Distinct as these activities are, Urry understands them as converging aspects of a process that defines the dark underside of globalization. Forget the happy vision of goods, services, culture, and information being exchanged through channels that cut across and negate boundaries between nation-states. The reality is one of an increasingly symbiotic relationship between the economies of prosperous societies and the governments of various countries that serve as tax havens:
“[M]ore than half of world trade passes through these havens, almost all High Net Worth Individuals possess offshore accounts enabling tax ‘planning,’ [and] ninety nine of Europe’s largest companies use offshore subsidiaries…. Overall, one quarter to one third of all wealth is held ‘offshore.’ The scale of this offshored money makes the world much more unequal than previous researchers ever imagined. Fewer than 100 million people own the astonishing $21 trillion offshore fortune. This is equivalent to the combined GDPs of the U.S. and Japan, the world’s first and third largest economies.”

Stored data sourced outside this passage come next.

/-- Bytes of one module's shard of region `i`, 64-byte aligned (log 21), in 4 KiB units. -/
def shardUnits (s : State) (r : Nat) : Nat :=
  let n := (members s (rGrp r)).length
  if n = 0 then rVbytes r else cdiv (roundUp (cdiv (rVbytes r * 4096) n) 64) 4096

/-- Units that the versions of a region take, those of its own shard included. -/
def regionUnits (s : State) (r : Nat) : Nat :=
  (rDm1 r + 1) * rVbytes r + (if rSharded r then (rDm1 r + 1) * shardUnits s r else 0)

/-- Units of the receive partitions of a Pattern (R190). -/
def partitionUnits (c : Ctx) : Nat :=
  sumNat ((upto c.pat.routers.length).map fun r =>
    let d := c.desc (c.tTok r)
    cdiv (2 * c.nSources r * bits (c.routerWord r 1) 20 4 * c.capacity r (dRows d) * rowSpan (dFmt d) (dCols d)) 4096)

/-- Units of the stored pairs of a full window: for each pair tensor the K rows of the window-view TMM_W that reads it, which KB
gives (R161, R193, log 53). -/
def pairUnits (c : Ctx) : Nat :=
  let ws := c.finals.filter fun w => !w.cont
  let ts := (ws.flatMap fun w => [w.ta, w.tb]).eraseDups
  let rows := fun t => maxNat ((ws.filter fun w => w.ta == t || w.tb == t).map tileK)
  cdiv (sumNat (ts.map fun t => rows t * pairRowBytes (c.desc t))) 4096

/-- Bytes that the block inputs of the slots in flight take in the slow tier (R175). -/
def offloadBytes (c : Ctx) : Nat := if c.offloads then c.inflightMax * c.bufUnits 0 * 4096 else 0

/-- Bytes of the ring buffers of a context: for each layer two blocks of K and V in F, and two of K, V, dK and dV in B (log 53). -/
def ringBytes (c : Ctx) : Nat :=
  let size := fun l (k : Nat) => sumNat (((c.ringSlots l 0).take k).map fun t => roundUp (tensorBytes c (c.desc t)) 64)
  sumNat ((upto c.ringLayers).map fun l => 2 * size l 2 + 2 * size l 4)

/-- Bytes of the master and moment slots of this module's shards of the buckets (R388, R389, log 53). -/
def optimiserBytes (s : State) (c : Ctx) : Nat :=
  sumNat (c.buckets.map fun b => 12 * cdiv (c.bucketElems b.1 b.2) (max 1 (grpSize s b.1)))

/-- Bytes of a space that the content needs (R253): the end of every queue region, region and placed tensor, and no less than the
sum of the region versions, queue data regions, stored pairs, receive partitions, ring buffers, offload copies and optimiser state
that lie in it (log 53). -/
def needOf (s : State) (c : Ctx) (space : Nat) : Nat :=
  let queues := (upto 2).map fun q => if c.queueSpace q = space then (c.queueStart q + c.queueUnits q) * 4096 else 0
  let regions := c.pat.regions.map fun r => if rSpace r = space then rOffset r + regionUnits s r * 4096 else 0
  let tensors := c.pat.descs.map fun d =>
    if dKind d = 0 ∧ dRegion d = 0xFFFF ∧ dSpace d = space then dOffset d + tensorBytes c d else 0
  let sum := sumNat ((upto 2).map fun q => if c.queueSpace q = space then c.queueUnits q * 4096 else 0)
    + sumNat (c.pat.regions.map fun r => if rSpace r = space then regionUnits s r * 4096 else 0)
    + (if space = 0 then (max (c.pat.declAt 8 0 28) (pairUnits c) + partitionUnits c) * 4096 + ringBytes c else 0)
    + (if space = 2 then offloadBytes c + optimiserBytes s c else 0)
  max sum (maxNat (queues ++ regions ++ tensors))

/-- The first tile instruction that names an engine of which the declaration requires no array. -/
def engineShort (c : Ctx) : Option Nat := firstOf c.pat.prog fun v => isTile v && c.need (tileOf v).eng == 0

/-- Reason 0x0D. -/
def declBad (s : State) (c : Ctx) : Option Nat :=
  let p := c.pat
  let pages := sumNat (p.flagMap.map entPages)
  let range := whole ((p.decl &&& declMask) != p.decl % 2 ^ 512 || decide (4 < p.declAt 0 0 3)
    || decide (12 < c.need 0) || decide (12 < c.want 0) || decide (24 < c.need 1) || decide (24 < c.want 1)
    || decide (16384 < p.declAt 1 0 15) || decide (c.want 0 < c.need 0) || decide (c.want 1 < c.need 1))
  orElseN range (orElseN (engineShort c) (whole ((c.tempo && (c.need 0 != c.want 0 || c.need 1 != c.want 1))
    || decide (p.declAt 9 0 16 < p.prog.length) || decide (p.declAt 5 0 20 < 64 * pages) || decide (p.declAt 8 0 28 < pairUnits c)
    || c.buckets.any (fun b => !bit (p.declAt 6 16 6) b.1) || c.bufUnits 0 == 0 || c.bufUnits 1 == 0
    || (upto 3).any fun sp => decide (c.declared sp * 4096 < needOf s c sp))))

/-! ### Tempo table (R87, R95, R137, R269, R270) -/

/-- Cost figure C of a vector operation (R139, R146). -/
def vecCost (vop sub : Nat) : Nat :=
  match vop with
  | 0x84 => 4 | 0x85 => 4 | 0x92 => 6 | 0x93 => 4 | 0x94 => 6 | 0x95 => 8 | 0xA0 => 4 | 0xA1 => 2 | 0xA2 => 2
  | 0xB0 => 3 | 0xB1 => 4
  | 0x89 => nth 1 [3, 2, 4, 4, 3, 3, 5, 5, 6, 8, 7, 6, 6, 6, 6, 8] sub
  | _ => 1

/-- Array cycles of a vector instruction (R137, R30): rows are dealt round-robin to its units (R136); an index of VGATHER or VSCATTER
stands for a whole row, and no UNITS means all four units (log 166). One stall cycle falls after each 255 issuing ones of the
instruction; the 32 start-up cycles take no part (log 148). -/
def vecCycles (c : Ctx) (vop : Nat) (w : VecWords) : Nat :=
  let d := c.desc (if readsA vop then w.ta else w.tc)
  let len := max (rowOfA vop w) 1
  let units := if w.units = 0 then 4 else ((upto 4).filter (bit w.units)).length
  let whole := vop == 0xA3 || vop == 0xA4
  let e := if whole then cdiv (dRows d * dCols d) units * max w.rowlen 1 else cdiv (dRows d * dCols d / len) units * len
  let n := cdiv (vecCost vop w.sub * e) 2048
  32 + n + n / 255

/-- The fold of a tile instruction at the declared arrays; a block mask costs what the same product costs without it (R95). -/
def tempoFold (c : Ctx) (op : Nat) (w : TileWords) : Fold :=
  let a := c.need w.eng
  fold op (tileM w) (tileN w) (tileK w) w.fmtA w.fmtB (tileTwo4 w) false (if w.arrays = 0 then a else min w.arrays a)
    (cdiv (tileM w / 32 * (tileN w / 32)) (if tileTwo4 w then 2 else 1)) fun _ _ => 0

/-- A pass that takes one quadrant (R86). -/
def quadrant (op : Nat) (w : TileWords) : Bool :=
  let p := (packing w.fmtA w.fmtB).1
  let lanes := if tileTwo4 w && op == 1 then 8 * p else 4 * p
  op != 3 && decide (w.kb ≤ lanes / 2)

/-- Array cycles of a tile instruction (R87). Its arrays are idle before it: an offset no earlier than the end of an occupancy, fill
and drain included, lies behind the cycle in which the last input row entered (R77, R270). -/
def tileCycles (c : Ctx) (op : Nat) (w : TileWords) : Nat :=
  let f := tempoFold c op w
  let l := if w.fmtB = 1 then 256 else 128
  if op = 3 then f.passes * max f.stream 128 + 384
  else l + (f.passes - 1) * max f.stream l + f.stream + (if quadrant op w then 128 else 256)

/-- A space that an instruction of a tempo block may use (R269); stored pairs are taken as staged (log 55). -/
def tempoSpaceOk (c : Ctx) (t : Nat) : Bool :=
  let d := c.desc t
  match dKind d with
  | 0 => if dRegion d ≠ 0xFFFF then rSpace (c.reg (dRegion d)) == 1 else dSpace d == 1 || dSpace d == 3
  | 2 => c.queueSpace (dQueue d) == 1
  | _ => true

/-- An instruction of the current block: its offset, its end, its engine (2 = none), the quadrants it takes, whether they are whole
arrays, and whether a chain keeps them. -/
structure Placed where
  idx : Nat
  off : Nat
  stop : Nat
  eng : Nat
  quads : Nat
  whole : Bool
  kept : Bool
  deriving DecidableEq, Repr

/-- Quadrants that a tile instruction takes: those of its one pass, or whole arrays; a link that continues a chain takes none beside
those its chain keeps (R83, R86). -/
def quadsOf (c : Ctx) (op : Nat) (w : TileWords) : Nat :=
  let f := tempoFold c op w
  if quadrant op w then min (cdiv (cdiv (tileN w) (if tileTwo4 w && op == 2 then 64 else 32)) 2) (4 * f.used) else 4 * f.used

/-- The arrays that instruction `w` of the block needs at offset `off` are taken by earlier ones (R270): the allotment less what
they hold leaves too few whole arrays, or too few quadrants. -/
def arraysTaken (c : Ctx) (l : List Placed) (op : Nat) (w : TileWords) (off : Nat) : Bool :=
  let busy := l.filter fun p => p.eng == w.eng && (p.kept || decide (off < p.stop))
  let wholes := sumNat ((busy.filter (·.whole)).map fun p => p.quads / 4)
  let quads := sumNat ((busy.filter fun p => !p.whole).map (·.quads))
  let free := c.need w.eng - wholes
  if op = 3 ∧ w.cont then false
  else if quadrant op w then decide (4 * free < quads + quadsOf c op w)
  else decide (4 * (free - cdiv quads 4) < quadsOf c op w)

/-- Does instruction `i` at offset `off` break R270 against the earlier ones of its block? -/
def placeBad (c : Ctx) (l : List Placed) (i off : Nat) : Bool :=
  let w := c.workAt i
  let mine := w.reads ++ w.writes
  let late := l.any fun p => decide (off ≤ p.off) || ((c.workAt p.idx).writes.any mine.contains && decide (off < p.stop))
  let taken := match w with | .tile op t => arraysTaken c l op t off | .vec _ _ => false
  !(mine.all (tempoSpaceOk c)) || late || taken

/-- Place instruction `i`. -/
def placeOne (c : Ctx) (i off : Nat) : Placed :=
  match c.workAt i with
  | .vec vop w => ⟨i, off, off + vecCycles c vop w, 2, 0, false, false⟩
  | .tile op w => ⟨i, off, off + tileCycles c op w, w.eng, quadsOf c op w, !quadrant op w, op == 3 && w.hold⟩

/-- The block with instruction `i` in it: a link that continues a chain takes over the arrays that the one before it kept. -/
def placeNext (c : Ctx) (l : List Placed) (i off : Nat) : List Placed :=
  let l := match c.workAt i with
    | .tile 3 w => if w.cont then l.map fun p => { p with kept := false } else l
    | _ => l
  l ++ [placeOne c i off]

/-- Walk the program; `l` holds the current block, flag instructions among its offsets. -/
def tempoWalk (c : Ctx) : List Placed → List Nat → Option Nat
  | _, [] => none
  | l, i :: t =>
    let v := nth 0 c.pat.tempo i
    let origin := bit v 0
    let off := v / 2
    let l := if origin then [] else l
    if isFlagOp (nth 0 c.pat.prog i) then
      if (origin && off != 0) || l.any (fun p => decide (off ≤ p.off)) then some i
      else tempoWalk c (l ++ [⟨i, off, off, 2, 0, false, false⟩]) t
    else if (origin && off != 0) || placeBad c l i off then some i
    else tempoWalk c (placeNext c l i off) t

/-- Reason 0x0E. -/
def tempoBad (c : Ctx) : Option Nat :=
  if !c.tempo then none
  else if !bit (nth 0 c.pat.tempo 0) 0 then some 0
  else tempoWalk c [] (upto c.pat.prog.length)

/-! ### All content checks, in the order of R257 -/

/-- The context a Pattern would make. -/
def draft (p : Pattern) : Ctx := { Ctx.none with pat := p }

/-- Codes 0x03 to 0x0E: the first that fails and its item. -/
def contentFail (s : State) (x : Nat) (b : List Byte) : Option (Nat × Nat) :=
  if sectionsBad b then some (3, 0xFFFF)
  else
    let c := draft (patternOf b)
    firstFail [(3, whole (flagMapBad c.pat.flagMap)), (4, tilesBad s x c), (5, vecsBad c), (6, descsBad c), (7, bucketsBad c),
      (8, trainBad s c), (9, routersBad c), (10, seqBad c), (11, schedBad s x c), (12, modesBad c), (13, declBad s c),
      (14, tempoBad c)]

end Sys2Proof.Machine
end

With enormous masses of wealth thus safely secured off in the distance -- far from the clutches of the nation-state, which might insist on diverting some of it to schools, infrastructure, etc. -- postindustrial societies must adapt to “offshored” manufacturing and energy resources. (The author has in mind dependence on fuel coming into a country from any source, not just the rigs pumping oil from beneath the seafloor.) At the same time, another sort of offshoring is under way: the ocean itself occupied by shipping platforms so huge that they cannot dock in any harbor, and “arcane ownership patterns at sea which make it almost impossible to pin down and ensure that ships are properly built, maintained, and kept seaworthy.”

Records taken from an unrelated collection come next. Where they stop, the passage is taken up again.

-- ==== Sys2Proof/Machine/Context.lean ====
section
/-! DEFINITION. The commands on contexts (R180, R216, R241 to R243, R264 to R266, R302 to R305), QUIESCE and RESUME_ALL
(R427), the urgent page's forms of them (R434), the order of context and step commands (R429), the wait timers, and the
events that let waiting commands end. -/
namespace Sys2Proof.Machine

/-! ### Discarding a context's work (R180, R207, R243) -/

/-- Empty a queue: its buffers are free again but for those that granted credits name. -/
def emptyQueue (u : Queue) : Queue :=
  { u with entries := [], free := (upto u.nbuf).filter fun b => !u.granted.contains b }

/-- The command is a held batch or ring block for context `x`. -/
def heldFor (x : Nat) (i : Instr) : Bool :=
  match i with
  | .moeBatchArrival _ y _ _ _ _ => x == y
  | .ringBlockArrival _ y _ _ _ => x == y
  | _ => false

/-- A COPY that waits for a credit of context `x` ends ABANDONED (R428). -/
def abandonCopies (x : Nat) (s : State) : State :=
  let mine := s.hif.copies.filter fun j => j.o.kind == 4 && j.o.portCtx == x
  mine.foldl (fun s j => complete j.h stAbandoned s)
    { s with hif := { s.hif with copies := s.hif.copies.filter fun j => !mine.contains j } }

/-- Every entry of context `x` goes, and its credit returns (R243). -/
def dropEntries (x : Nat) (s : State) : State :=
  (upto 2).foldl (fun s q => ((s.ctx x).queue q).entries.foldl (fun s e => dropEntry x q e s) s) s

/-- All work of context `x` goes: entries, slots, pairs, block inputs, copies, chains, batches and ring blocks. -/
def dropWork (x : Nat) (s : State) : State :=
  let s := dropEntries x (withdrawWait x s)
  let s := releaseWhere (fun b => b.ctx == x) s
  let s := dropStalled (heldFor x) (dropHeld (heldFor x) s)
  let s := modCtx x (fun c => { c with
    aq := emptyQueue c.aq, gq := emptyQueue c.gq, outgoing := [], slots := [], phaseCount := [], windowsDone := [],
    wActive := none, wDone := [], pairs := [], issued := [], chain := none, wait := none, batches := [], experts := [],
    combines := [], ringHeld := [], ringMerged := [], ringSent := [], warned := false, tempos := [], tempoFew := false, remoteOps := [] }) s
  releaseOpen (fun p r => staysInBuffer s p r.body) s

/-- The effects of CONTEXT_RESET on context `x` (R126, R180, R243, R293, R302, R377, R383, R428). -/
def resetWork (x : Nat) (s : State) : State :=
  let s := poisonStage x s
  let s := (x :: ownedFlags s x).foldl (fun s c => zeroCounters c s) s
  let s := abandonCopies x (dropWork x s)
  let s := forgetCtxResiduals x (closeForCtx x (resetCensus x s))
  modCtx x (fun c => { c with state := .loaded, cause := 0, byQuiesce := false }) s

/-- A CONTEXT_RESET, recorded in GLB_RST_CAUSE (R527). -/
def resetContext (x : Nat) (s : State) : State := setFld oRstCause 16 4 x (recordReset 7 10 (resetWork x s))

/-! ### Jobs that complete later -/

/-- Do snapshot pins hold a region of context `x`? -/
def ctxPinned (s : State) (x : Nat) : Bool := (ctxRegions s x).any fun r => decide (0 < (s.region r).pinned)

/-- PATTERN_UNLOAD ends: regions, buckets, flags and allocations are free, the context is empty (R264, R304, R350). Credits
that a neighbour on another module granted stay usable. -/
def freeCtx (x : Nat) (s : State) : State :=
  let s := { s with regions := s.regions.filter (fun e => e.2.ctx != x), bindings := s.bindings.filter fun b => b.ctx != x }
  let s := removeBuckets x s
  let s := clearRun (mapRun s x) s
  let s := modMap x (fun m => { m with valid := false, poison := false, first := 0, nent := 0 }) (freeMap x s)
  modCtx x (fun c => { Ctx.none with upCredits := c.upCredits, downCredits := c.downCredits }) (dropLocalCredits x s)

/-- An urgent action completes (R434). -/
def urgentDone (s : State) : State :=
  let s := { s with hif := { s.hif with urgCount := (s.hif.urgCount + 1) % 2 ^ 16, urgBusy := s.hif.urgBusy - 1 } }
  let rises := fld s oUrgStat 2 1 == 0
  raiseIf (rises && fld s oUrgStat 3 1 == 1) 0 (setBit oUrgStat 2 s)

/-! ### CONTEXT_START (R216, R264, R304, R354, R387) -/

/-- The owned elements of a bucket are covered exactly once by valid entries (R387). -/
def covered (s : State) (b : Bucket) : Bool :=
  let (lo, hi) := ownShard s b
  let mine := (validEntries s).filter fun e => e.grp == b.grp && e.bucket == b.id
  sumNat (mine.map fun e => (owned s e).2 - (owned s e).1) == hi - lo

/-- A context that owns buckets may not start: landing or spill space is short, or an element is not covered. -/
def startShort (s : State) (x : Nat) : Bool :=
  let mine := s.red.buckets.filter fun b => b.ctx == x
  !mine.isEmpty && (mine.any (fun b => landShort s b.grp) || spillShort s || mine.any fun b => !covered s b)

/-- Grant credits of both queues; entries that waited for one leave. A COPY that waits for one starts elsewhere (`Host.lean`). -/
def grantBoth (x : Nat) (s : State) : State := pumpAll (grantQueue x 1 (grantQueue x 0 s))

Urry’s earlier work has explored the connections between social organization and the experience of space. Here, he seems to take aim at the old claims for globalization as a force for mobility, links across cultures, and even the emergence of a sense of planetary citizenship. The spaces created by offshoring are very different – characterized by concealment, restricted access, and distances between social strata that look like bottomless chasms. Urry's proposed remedy, in a nutshell, is for the nation-state to reimpose taxation on all that extraterritorial wealth. He must have felt obliged to suggest something, but it's like recommending that you escape from a threatening situation by learning to fly. One would appreciate a lesson in how it is to be done.